Twilight enough for ya?
First, an amount of the patient's blood is extracted. Then, according to the maker, the platelets are separated from the red blood cells. The platelets are blended with a proprietary synthetic mixture and injected into your frown line.
"This happens to coincide with all this fascination people have right now with blood - the whole vampire craze," says Dr. Tabasum Mir, who specializes in cosmetic dermatology and cosmetic laser surgery in Manhattan.
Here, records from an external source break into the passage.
-- ==== Sys2Proof/Machine/Operands.lean ====
section
/-! DEFINITION. The forms a host transaction takes (R473, R478): when one executes, how its response is formed, and what boot
    hold leaves of it. -/

namespace Sys2Proof.Machine

open Sys2Proof

/-- No transaction executes: a cause of bits 9 to 13 of R468 holds, or an earlier transaction still holds the link
    (R478, R480). -/
def Dev.linkHeld (d : Dev) : Bool := d.rdyHeld || d.sys.rdyLowBackup || d.link.holding

/-- None executes, or the one before has completed in this very LOOP_CLK cycle: the next one's execution cycle comes after it (R478). -/
def Dev.linkBlocked (d : Dev) : Bool := d.linkHeld || d.link.doneCycle == some d.cycle

/-- The window with its first transaction that has not executed marked executed; that transaction. -/
def takeFirst : List Taken → List Taken × Option Taken
  | [] => ([], none)
  | t :: ts => if t.done then let (r, x) := takeFirst ts
      (t :: r, x)
    else ({ t with done := true } :: ts, some t)

/-- The response of a transaction is formed (R461, R467, R478). -/
def Dev.reply (d : Dev) (st : Byte) (data : List Byte := []) : Dev :=
  let l := { d.link with lastStatus := st, lastData := data, holding := false, doneCycle := some d.cycle }
  match takeFirst l.window with
  | (_, none) => { d with link := l }
  | (w, some t) =>
    let r : Response := { seq := t.seq, status := st, expect := l.expect, epoch := l.epoch.setWidth 8, op := byteAt t.payload 0, payload := data }
    let store := l.replay ++ [r]
    { d with link := { l with window := w, tx := l.tx ++ [.response r], replay := store.drop (store.length - 8) } }

/-- The command is the transaction that stands first in the window and has not executed: none but a taken one executes, and each once
    (R471, R478). -/
def Dev.asked (d : Dev) (i : Instr) : Bool := match (takeFirst d.link.window).2 with
  | some x => Instr.spelledBy x.payload i
  | none => false

/-- A host transaction: nothing while the link is blocked, or where the window asks for another; REFUSED_STATE in boot hold unless it
    is allowed there (R137); otherwise `f`. -/
def Dev.host (d : Dev) (i : Instr) (inHold : Bool) (f : Dev → Dev) : Dev :=
  if d.linkBlocked || !d.asked i then d
  else if d.sys.bootHold && !inHold then d.reply stState
  else f d

end Sys2Proof.Machine
end

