/-- The port takes up CHARGE, after STOPPED as a resumption (DEDUCED, assumption 94), from SUPPORT when `fromSupport` (R382, R391). The
    rail's mode is CHARGE already. -/
def Dev.portCharge (d : Dev) (p : PortIx) (r : RailIx) (fromSupport : Bool) : Dev :=
  let iref := d.loop.rails[r].iref.toInt
  let ma := d.refMa r iref
  let stopped := d.ports[p].phase == .stopped
  let d := (d.startPoints p).takePhase p r
  if stopped then d.resumeZero p r
  else if fromSupport then
    let ph := d.ports[p].phase
    let d := if ph = .cv then d.handToCv r hoMode else d
    if ph.current || ph == .cv then d.setINow p ma else d
  else d

/-- The port takes up SUPPORT, after DONE or STOPPED as a resumption (R389, R391; DEDUCED, assumption 94). The rail's mode is SUPPORT already. -/
def Dev.portSupport (d : Dev) (p : PortIx) (r : RailIx) (fromCharge : Bool) : Dev :=
  let iref := d.loop.rails[r].iref.toInt
  let resumes := d.ports[p].phase == .stopped || d.ports[p].phase == .done
  let d := (d.startPoints p).setPhase p r .boost
  match d.inregOf p with
  | some c =>
    let d := d.writeBusRef r c d.ports[p].vSup.toNat
    if resumes then d.resumeZero p r else if fromCharge && d.loop.ctx[c].active then d.preload c hoMode (some iref) else d
  | none => d

/-- A port whose section the structure no longer holds stands at its Cold values (R376). -/
def Dev.dropPorts (d : Dev) (old : Tiling) : Dev :=
  (List.finRange 4).foldl (fun d p =>
    if (old.stores[p]).isSome && (d.tile.cur.stores[p]).isNone then
      let d := (d.updPort p fun _ => {}).portCauses p
      (d.setCause (srcWickOut p) 0 false).setCause (srcStoreTemp p) 0 false
    else d) d

/-- The rail has left CHARGE and SUPPORT: the port has no phase and its hold ends. -/
def Dev.portStop (d : Dev) (p : PortIx) (r : RailIx) : Dev :=
  let d := d.updPort p fun x =>
    { x with tempHold := false, hot := false, cold := false, openIn := false, hotRun := 0, coldRun := 0, nextPoint := none, takePhase := false, inreg := false }
  ((d.setCause (srcStoreTemp p) 0 false).setPhase p r .none)

/-! ## Decision points (R380, R381, R384, R390, R396) -/

/-- The Wick fallback on the phase at the point, for a rail in CHARGE (R396). BOOST is left to the caller. -/
def Dev.wickFallback (d : Dev) (p : PortIx) (r : RailIx) : Dev :=
  match d.ports[p].phase with
  | .cc => (d.setPhase p r .cv).handToCv r hoPhase
  | .done => (d.setPhase p r .cv).resumeZero p r
  | _ => d

/-- A DWELL condition at one point: the run afterwards, and whether it is met. -/
def Port.dwellStep (x : Port) (ok : Bool) : Nat × Bool :=
  if ok then (x.dwellRun + 1, decide (x.dwell.toNat ≤ x.dwellRun + 1)) else (0, false)

/-- Time in TRICKLE and PRECHARGE runs on while no temperature hold lasts; the termination count leaves out the interval that a hold or
    an invalid rail sum ends (R384, assumption 75). -/
def Dev.spendPre (d : Dev) (p : PortIx) (sumOk : Bool) : Dev :=
  d.updPort p fun x =>
    let dt := d.clk.now - x.lastPoint
    let run := (x.phase == .trickle || x.phase == .precharge) && !x.tempHold
    { x with preSpent := if run then x.preSpent + dt else x.preSpent, termSince := if x.tempHold || !sumOk then x.termSince.map (· + dt) else x.termSince, lastPoint := d.clk.now }

/-- The charge phase transitions at a point (R384); `vst` is VSTALE, `sumOk` that the rail sum is valid. -/
def Dev.chargePoint (d : Dev) (p : PortIx) (r : RailIx) (sumOk : Bool) : Dev :=
  let x := d.ports[p]
  let v := d.rails[r].vout.toInt
  let vst := d.rails[r].vstale
  let late := x.preTime != 0 && decide (x.preTime.toNat * 1000 * msTicks ≤ x.preSpent)
  if x.takePhase then
    if vst then d
    else
      let d := d.takePhase p r
      if x.resumes then d.resumeZero p r else d
  else
    let count := fun (ok : Bool) (next : Dev → Dev) =>
      if vst then d
      else let (k, go) := x.dwellStep ok
        let d := d.updPort p fun y => { y with dwellRun := k }
        if go then next d else d
    match x.phase with
    | .trickle =>
      if late then d.setPhase p r .stopped 1
      else count (decide ((x.vTrickle.toNat : Int) ≤ v)) fun d => d.setPhase p r .precharge
    | .precharge =>
      if late then d.setPhase p r .stopped 1
      else count (decide ((x.vPre.toNat : Int) ≤ v)) fun d =>
        if x.safe then (d.setPhase p r .cv).handToCv r hoPhase else d.setPhase p r .cc
    | .cc => if decide ((x.vCv.toNat : Int) ≤ v) then (d.setPhase p r .cv).handToCv r hoPhase else d
    | .cv =>
      let term := rhe ((x.iCc.toNat * x.termPct.toNat : Nat) : Int) 100
      if !sumOk then d
      else if x.safe || !decide (d.loop.rails[r].keyI.toInt < term) then d.updPort p fun y => { y with termSince := none }
      else match x.termSince with
        | none => d.updPort p fun y => { y with termSince := some d.clk.now }
        | some t => if t + x.tTerm.toNat * 100 * msTicks ≤ d.clk.now then d.setPhase p r .done else d
    | .done => count (decide (v ≤ x.vRechg.toNat)) fun d =>
        let d := d.updPort p fun y => { y with recharges := y.recharges + 1 }
        (d.takePhase p r).resumeZero p r
    | _ => d

/-- The support phase transition at a point (R390). -/
def Dev.supportPoint (d : Dev) (p : PortIx) (r : RailIx) : Dev :=
  let x := d.ports[p]
  if x.phase = .boost && !d.rails[r].vstale then
    let (k, go) := x.dwellStep (decide (d.rails[r].vout.toInt ≤ x.vCutoff.toNat))
    let d := d.updPort p fun y => { y with dwellRun := k }
    if go then d.setPhase p r .stopped 2 else d
  else d
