/-- The rail leaves EMBER for REGULATE (R330), with the hand-over of R312. With ISCALE 0 the spec states no P, and it is
    free. -/
def Dev.leaveEmber (d : Dev) (r : RailIx) : Dev :=
  let x := d.rails[r]
  let d := (d.endBursts r).changeMode r .regulate
  let a := d.activeCount r
  let c := outerIx r
  let d := if a = 0 || !d.loop.ctx[c].active then d
    else if x.iscale = 0 then
      let (w, d) := d.fresh
      d.preload c hoMode (some w.toInt)
    else d.preload c hoMode (some (rhe (d.loop.rails[r].keyI.toInt * 1000) (x.iscale.toNat * a)))
  d.preloadInner r x.packetDuty

/-- A burst begins (R329). -/
def Dev.beginBurst (d : Dev) (r : RailIx) : Dev :=
  let now := d.clk.now
  let x := d.rails[r]
  let d := (d.emberMask r false).updRail r fun x => { x with burst := some now, packetDuty := x.emberDuty }
  let d := (d.members r).foldl (fun d n =>
    if x.burstMembers.getLsbD n.val then d.loopWrite n x.emberDuty else d) d
  d.event (0x0480 + r.val)

/-- A burst ends (R329). -/
def Dev.endBurst (d : Dev) (r : RailIx) : Dev :=
  ((d.emberMask r true).updRail r fun x => { x with burst := none, sleepSince := d.clk.now }).event (0x0488 + r.val)

/-- The decisions of a rail in EMBER at an update point (R329, R330). -/
def Dev.emberPoint (d : Dev) (r : RailIx) : Dev :=
  let x := d.rails[r]
  let now := d.clk.now
  let v := x.vout.toInt
  let t := d.targetMv r
  let wakes := x.burst.isNone && decide (v ≤ t - x.embLo.toNat)
  let short := if wakes then (if now - x.sleepSince < x.minSleep.toNat * 10 * usTicks then x.shortSleeps + 1 else 0) else x.shortSleeps
  let stale := if x.vstale then x.staleRun + 1 else 0
  let d := d.updRail r fun x => { x with shortSleeps := short, staleRun := stale }
  if decide (v ≤ t - x.embExit.toNat) || decide (4 ≤ short) || !x.emberEn || decide (4 ≤ stale) then d.leaveEmber r
  else if wakes then d.beginBurst r
  else match x.burst with
    | some b =>
      if b + x.pktLen.toNat * 2 * d.pwmg.refs[r].per.toNat ≤ now || decide (t + x.embHi.toNat ≤ v) then d.endBurst r else d
    | none => d

/-! ## Decisions of a mark (R325, R326, R328, R383) -/

/-- A dwell: its start is kept while the condition holds; the flag says that it has run its length. -/
def dwell (since : Option Tick) (ok : Bool) (now len : Nat) : Option Tick × Bool :=
  if ok then let s := since.getD now
    (some s, decide (s + len ≤ now))
  else (none, false)

/-- An invalid mark neither counts towards a dwell nor restarts it: the interval that it ends is left out (R325, R326). -/
def skipMark (since : Option Tick) (now last : Tick) : Option Tick := since.map fun s => s + (now - max s last)

/-- A notice, or a drain without dwell, begins (R325, R175). -/
def Dev.beginNotice (d : Dev) (r : RailIx) (n : PhaseIx) (drain : Bool) : Dev :=
  d.updRail r fun x =>
    { x with notice := some { phase := n, began := d.clk.now, until_ := d.clk.now + x.shedDelay.toNat * 100 * usTicks, drain := drain }, shedSince := none, drained := if drain then setBit x.drained n true else x.drained }

/-- A mark forms the end of a notice from SHED_DELAY as it stands; the count already made stands (R341). -/
def Rail.noticeMark (x : Rail) : Rail :=
  { x with notice := x.notice.map fun nt => { nt with until_ := nt.began + x.shedDelay.toNat * 100 * usTicks } }

/-- Shedding at a mark (R325). -/
def Dev.shedMark (d : Dev) (r : RailIx) (valid : Bool) : Dev :=
  let x := d.rails[r]
  let a := d.activeCount r
  let i := d.loop.rails[r].keyI.toInt.natAbs
  match x.notice with
  | some nt =>
    if valid && !nt.drain && decide (x.addTh.toNat * a < i) then
      d.updRail r fun x => { x with notice := none, shedSince := none }
    else d
  | none =>
    let may := d.mode r == .regulate && x.shedEn && !d.respreadBusy r && decide (d.minPhases r < a)
    if !may then d.updRail r fun x => { x with shedSince := none }
    else if !valid then d.updRail r fun x => { x with shedSince := skipMark x.shedSince d.clk.now x.markAt }
    else
      let (s, go) := dwell x.shedSince (decide (i < x.shedTh.toNat * (a - 1))) d.clk.now (x.shedDwell.toNat * 100 * usTicks)
      let d := d.updRail r fun x => { x with shedSince := s }
      match go, d.topMember r with
      | true, some n => d.beginNotice r n false
      | _, _ => d

/-- Adding at a mark (R326). -/
def Dev.addMark (d : Dev) (r : RailIx) (valid : Bool) : Dev :=
  let x := d.rails[r]
  let a := d.activeCount r
  let i := d.loop.rails[r].keyI.toInt.natAbs
  if x.addWait.isSome then d
  else
    let (s, go) := if valid then dwell x.addSince (decide (x.addTh.toNat * a < i)) d.clk.now (x.addDwell.toNat * 100 * usTicks)
      else (skipMark x.addSince d.clk.now x.markAt, false)
    let d := d.updRail r fun x => { x with addSince := s }
    if go || !x.shedEn || d.mode r == .ramp || decide (a < d.minPhases r) then d.askAdd r else d

/-- Entry into EMBER at a mark; where the rail sum is invalid, KEY_I keeps its value and is compared (R323, R328). -/
def Dev.emberMark (d : Dev) (r : RailIx) : Dev :=
  let x := d.rails[r]
  let i := d.loop.rails[r].keyI.toInt.natAbs
  let may := d.mode r == .regulate && x.emberEn && decide (d.activeCount r = d.minPhases r) && x.notice.isNone
  if !may then d.updRail r fun x => { x with emberSince := none }
  else
    let (s, go) := dwell x.emberSince (decide (i < x.emberEnter.toNat)) d.clk.now (x.emberDwell.toNat * 100 * usTicks)
    let d := d.updRail r fun x => { x with emberSince := s }
    if go then d.enterEmber r else d

/-- A mark at which a port in CHARGE waits for a valid VOUT to take its phase by: the eighth raises LOOP_INPUT of CTX[r] (R316, R382). -/
def Dev.phaseMissed (d : Dev) (p : PortIx) (r : RailIx) : Dev :=
  if !(d.ports[p].takePhase && d.rails[r].vstale) then d
  else
    let k := d.ports[p].staleMarks + 1
    let d := d.updPort p fun x => { x with staleMarks := k }
    if k = 8 then (d.updCtx (outerIx r) fun x => { x with invalidRun := 8, inputRail := some r }).loopInputCause r else d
Her patients are not requesting it, she ads, but inquiring out of curiosity. "I don't think my patients are interested in a two-step procedure when there are a lot of other fillers around that have been tried and tested."
Besides, one can't help but thinking that a real vampire wouldn't need Sephyl or any other wrinkle filler, because the undead stay out of the sun and never age.
Anyway, is it safe for humans?
"We certainly looked into it, but I think there probably isn't much of a problem when it comes to safety," says Dr. David Bank, President of the New York State Society for Dermatology and Dermatologic Surgery. "And by now, if any of our members were coming in with problems or complaints they would be reported to the society and those reports would be then shuttled to me. I haven't heard anything bad. But that's not a guarantee. The jury is still out."